● Brief
Write out the material in full, matching each line exactly.

● Data in this exercise
****************************************
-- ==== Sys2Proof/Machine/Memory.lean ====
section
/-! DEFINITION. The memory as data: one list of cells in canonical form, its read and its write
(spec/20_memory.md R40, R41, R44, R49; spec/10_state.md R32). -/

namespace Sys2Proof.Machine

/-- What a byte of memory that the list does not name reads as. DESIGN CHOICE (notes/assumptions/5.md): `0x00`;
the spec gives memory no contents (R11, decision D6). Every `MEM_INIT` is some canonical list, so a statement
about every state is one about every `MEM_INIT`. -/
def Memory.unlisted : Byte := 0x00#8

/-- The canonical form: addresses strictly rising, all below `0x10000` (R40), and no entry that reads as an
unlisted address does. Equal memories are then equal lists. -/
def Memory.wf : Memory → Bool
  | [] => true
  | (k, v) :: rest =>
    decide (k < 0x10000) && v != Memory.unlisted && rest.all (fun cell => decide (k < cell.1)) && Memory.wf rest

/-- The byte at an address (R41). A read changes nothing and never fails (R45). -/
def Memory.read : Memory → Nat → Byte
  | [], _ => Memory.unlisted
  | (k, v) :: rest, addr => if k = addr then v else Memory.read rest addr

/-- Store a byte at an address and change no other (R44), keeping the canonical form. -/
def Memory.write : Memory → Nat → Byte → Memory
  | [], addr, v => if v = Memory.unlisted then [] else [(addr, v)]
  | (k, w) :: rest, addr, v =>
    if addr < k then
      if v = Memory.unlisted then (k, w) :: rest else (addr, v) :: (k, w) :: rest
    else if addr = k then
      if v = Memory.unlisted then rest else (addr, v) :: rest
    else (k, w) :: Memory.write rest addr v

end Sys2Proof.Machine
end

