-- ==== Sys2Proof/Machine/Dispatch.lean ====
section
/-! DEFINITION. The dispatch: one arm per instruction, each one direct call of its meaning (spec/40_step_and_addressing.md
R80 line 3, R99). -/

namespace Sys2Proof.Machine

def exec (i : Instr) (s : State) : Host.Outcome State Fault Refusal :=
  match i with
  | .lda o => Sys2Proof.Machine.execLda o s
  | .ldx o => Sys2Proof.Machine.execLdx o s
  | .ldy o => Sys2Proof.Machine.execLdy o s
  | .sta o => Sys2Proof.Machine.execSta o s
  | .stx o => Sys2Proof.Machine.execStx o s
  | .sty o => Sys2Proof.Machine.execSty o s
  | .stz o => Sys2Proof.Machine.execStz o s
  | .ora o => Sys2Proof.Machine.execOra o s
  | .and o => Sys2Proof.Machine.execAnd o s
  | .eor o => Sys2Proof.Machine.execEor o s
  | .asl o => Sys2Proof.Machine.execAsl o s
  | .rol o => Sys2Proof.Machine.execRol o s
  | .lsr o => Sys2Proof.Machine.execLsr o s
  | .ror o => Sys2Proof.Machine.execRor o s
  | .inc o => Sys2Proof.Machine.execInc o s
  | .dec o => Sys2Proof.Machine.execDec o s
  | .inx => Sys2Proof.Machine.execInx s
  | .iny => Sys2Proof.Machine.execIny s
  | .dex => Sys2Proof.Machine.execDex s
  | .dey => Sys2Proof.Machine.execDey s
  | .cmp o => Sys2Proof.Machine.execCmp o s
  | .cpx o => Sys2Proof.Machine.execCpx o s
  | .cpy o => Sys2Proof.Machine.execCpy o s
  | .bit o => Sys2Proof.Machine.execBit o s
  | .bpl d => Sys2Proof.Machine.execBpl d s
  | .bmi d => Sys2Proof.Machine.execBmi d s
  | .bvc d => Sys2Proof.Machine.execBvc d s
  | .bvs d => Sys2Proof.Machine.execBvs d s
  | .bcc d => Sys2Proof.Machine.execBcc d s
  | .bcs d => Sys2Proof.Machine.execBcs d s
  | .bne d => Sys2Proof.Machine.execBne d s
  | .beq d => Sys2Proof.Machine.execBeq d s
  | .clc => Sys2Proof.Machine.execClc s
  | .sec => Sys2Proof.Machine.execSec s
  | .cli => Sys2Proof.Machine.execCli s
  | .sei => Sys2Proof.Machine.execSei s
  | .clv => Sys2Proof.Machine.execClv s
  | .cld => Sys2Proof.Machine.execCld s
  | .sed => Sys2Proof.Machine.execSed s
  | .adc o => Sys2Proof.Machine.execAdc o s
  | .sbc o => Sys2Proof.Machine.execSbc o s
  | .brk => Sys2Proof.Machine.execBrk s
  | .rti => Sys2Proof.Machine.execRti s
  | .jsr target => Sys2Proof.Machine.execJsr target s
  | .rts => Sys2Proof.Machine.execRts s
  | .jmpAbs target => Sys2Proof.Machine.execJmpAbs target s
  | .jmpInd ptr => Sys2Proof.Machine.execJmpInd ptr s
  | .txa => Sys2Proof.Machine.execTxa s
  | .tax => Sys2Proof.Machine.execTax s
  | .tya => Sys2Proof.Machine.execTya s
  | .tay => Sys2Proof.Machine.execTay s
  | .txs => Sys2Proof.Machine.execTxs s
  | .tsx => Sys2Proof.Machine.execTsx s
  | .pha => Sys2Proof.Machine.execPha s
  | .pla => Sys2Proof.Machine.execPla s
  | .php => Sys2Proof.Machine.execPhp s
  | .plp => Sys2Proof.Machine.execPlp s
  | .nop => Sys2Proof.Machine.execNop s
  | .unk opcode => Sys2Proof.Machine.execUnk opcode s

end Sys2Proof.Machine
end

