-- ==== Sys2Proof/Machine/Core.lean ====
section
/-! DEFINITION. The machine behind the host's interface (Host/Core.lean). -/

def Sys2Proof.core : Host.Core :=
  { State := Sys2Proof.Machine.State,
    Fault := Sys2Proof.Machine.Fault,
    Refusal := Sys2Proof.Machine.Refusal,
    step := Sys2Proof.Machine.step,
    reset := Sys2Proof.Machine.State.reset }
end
****************************************
● Output of the task
-- ==== Sys2Proof/Machine/Memory.lean ====
section
/-! DEFINITION. The memory as data: one list of cells in canonical form, its read and its write
(spec/20_memory.md R40, R41, R44, R49; spec/10_state.md R32). -/

namespace Sys2Proof.Machine

/-- What a byte of memory that the list does not name reads as. DESIGN CHOICE (notes/assumptions/5.md): `0x00`;
the spec gives memory no contents (R11, decision D6). Every `MEM_INIT` is some canonical list, so a statement
about every state is one about every `MEM_INIT`. -/
def Memory.unlisted : Byte := 0x00#8

/-- The canonical form: addresses strictly rising, all below `0x10000` (R40), and no entry that reads as an
unlisted address does. Equal memories are then equal lists. -/
def Memory.wf : Memory → Bool
  | [] => true
  | (k, v) :: rest =>
    decide (k < 0x10000) && v != Memory.unlisted && rest.all (fun cell => decide (k < cell.1)) && Memory.wf rest

/-- The byte at an address (R41). A read changes nothing and never fails (R45). -/
def Memory.read : Memory → Nat → Byte
  | [], _ => Memory.unlisted
  | (k, v) :: rest, addr => if k = addr then v else Memory.read rest addr

/-- Store a byte at an address and change no other (R44), keeping the canonical form. -/
def Memory.write : Memory → Nat → Byte → Memory
  | [], addr, v => if v = Memory.unlisted then [] else [(addr, v)]
  | (k, w) :: rest, addr, v =>
    if addr < k then
      if v = Memory.unlisted then (k, w) :: rest else (addr, v) :: (k, w) :: rest
    else if addr = k then
      if v = Memory.unlisted then rest else (addr, v) :: rest
    else (k, w) :: Memory.write rest addr v

end Sys2Proof.Machine
end

-- ==== Sys2Proof/Machine/Dispatch.lean ====
section
/-! DEFINITION. The dispatch: one arm per instruction, each one direct call of its meaning (spec/40_step_and_addressing.md
R80 line 3, R99). -/

namespace Sys2Proof.Machine

def exec (i : Instr) (s : State) : Host.Outcome State Fault Refusal :=
  match i with
  | .lda o => Sys2Proof.Machine.execLda o s
  | .ldx o => Sys2Proof.Machine.execLdx o s
  | .ldy o => Sys2Proof.Machine.execLdy o s
  | .sta o => Sys2Proof.Machine.execSta o s
  | .stx o => Sys2Proof.Machine.execStx o s
  | .sty o => Sys2Proof.Machine.execSty o s
  | .stz o => Sys2Proof.Machine.execStz o s
  | .ora o => Sys2Proof.Machine.execOra o s
  | .and o => Sys2Proof.Machine.execAnd o s
  | .eor o => Sys2Proof.Machine.execEor o s
  | .asl o => Sys2Proof.Machine.execAsl o s
  | .rol o => Sys2Proof.Machine.execRol o s
  | .lsr o => Sys2Proof.Machine.execLsr o s
  | .ror o => Sys2Proof.Machine.execRor o s
  | .inc o => Sys2Proof.Machine.execInc o s
  | .dec o => Sys2Proof.Machine.execDec o s
  | .inx => Sys2Proof.Machine.execInx s
  | .iny => Sys2Proof.Machine.execIny s
  | .dex => Sys2Proof.Machine.execDex s
  | .dey => Sys2Proof.Machine.execDey s
  | .cmp o => Sys2Proof.Machine.execCmp o s
  | .cpx o => Sys2Proof.Machine.execCpx o s
  | .cpy o => Sys2Proof.Machine.execCpy o s
  | .bit o => Sys2Proof.Machine.execBit o s
  | .bpl d => Sys2Proof.Machine.execBpl d s
  | .bmi d => Sys2Proof.Machine.execBmi d s
  | .bvc d => Sys2Proof.Machine.execBvc d s
  | .bvs d => Sys2Proof.Machine.execBvs d s
  | .bcc d => Sys2Proof.Machine.execBcc d s
  | .bcs d => Sys2Proof.Machine.execBcs d s
  | .bne d => Sys2Proof.Machine.execBne d s
  | .beq d => Sys2Proof.Machine.execBeq d s
  | .clc => Sys2Proof.Machine.execClc s
  | .sec => Sys2Proof.Machine.execSec s
  | .cli => Sys2Proof.Machine.execCli s
  | .sei => Sys2Proof.Machine.execSei s
  | .clv => Sys2Proof.Machine.execClv s
  | .cld => Sys2Proof.Machine.execCld s
  | .sed => Sys2Proof.Machine.execSed s
  | .adc o => Sys2Proof.Machine.execAdc o s
  | .sbc o => Sys2Proof.Machine.execSbc o s
  | .brk => Sys2Proof.Machine.execBrk s
  | .rti => Sys2Proof.Machine.execRti s
  | .jsr target => Sys2Proof.Machine.execJsr target s
  | .rts => Sys2Proof.Machine.execRts s
  | .jmpAbs target => Sys2Proof.Machine.execJmpAbs target s
  | .jmpInd ptr => Sys2Proof.Machine.execJmpInd ptr s
  | .txa => Sys2Proof.Machine.execTxa s
  | .tax => Sys2Proof.Machine.execTax s
  | .tya => Sys2Proof.Machine.execTya s
  | .tay => Sys2Proof.Machine.execTay s
  | .txs => Sys2Proof.Machine.execTxs s
  | .tsx => Sys2Proof.Machine.execTsx s
  | .pha => Sys2Proof.Machine.execPha s
  | .pla => Sys2Proof.Machine.execPla s
  | .php => Sys2Proof.Machine.execPhp s
  | .plp => Sys2Proof.Machine.execPlp s
  | .nop => Sys2Proof.Machine.execNop s
  | .unk opcode => Sys2Proof.Machine.execUnk opcode s

end Sys2Proof.Machine
end

-- ==== Sys2Proof/Machine/Core.lean ====
section
/-! DEFINITION. The machine behind the host's interface (Host/Core.lean). -/

def Sys2Proof.core : Host.Core :=
  { State := Sys2Proof.Machine.State,
    Fault := Sys2Proof.Machine.Fault,
    Refusal := Sys2Proof.Machine.Refusal,
    step := Sys2Proof.Machine.step,
    reset := Sys2Proof.Machine.State.reset }
end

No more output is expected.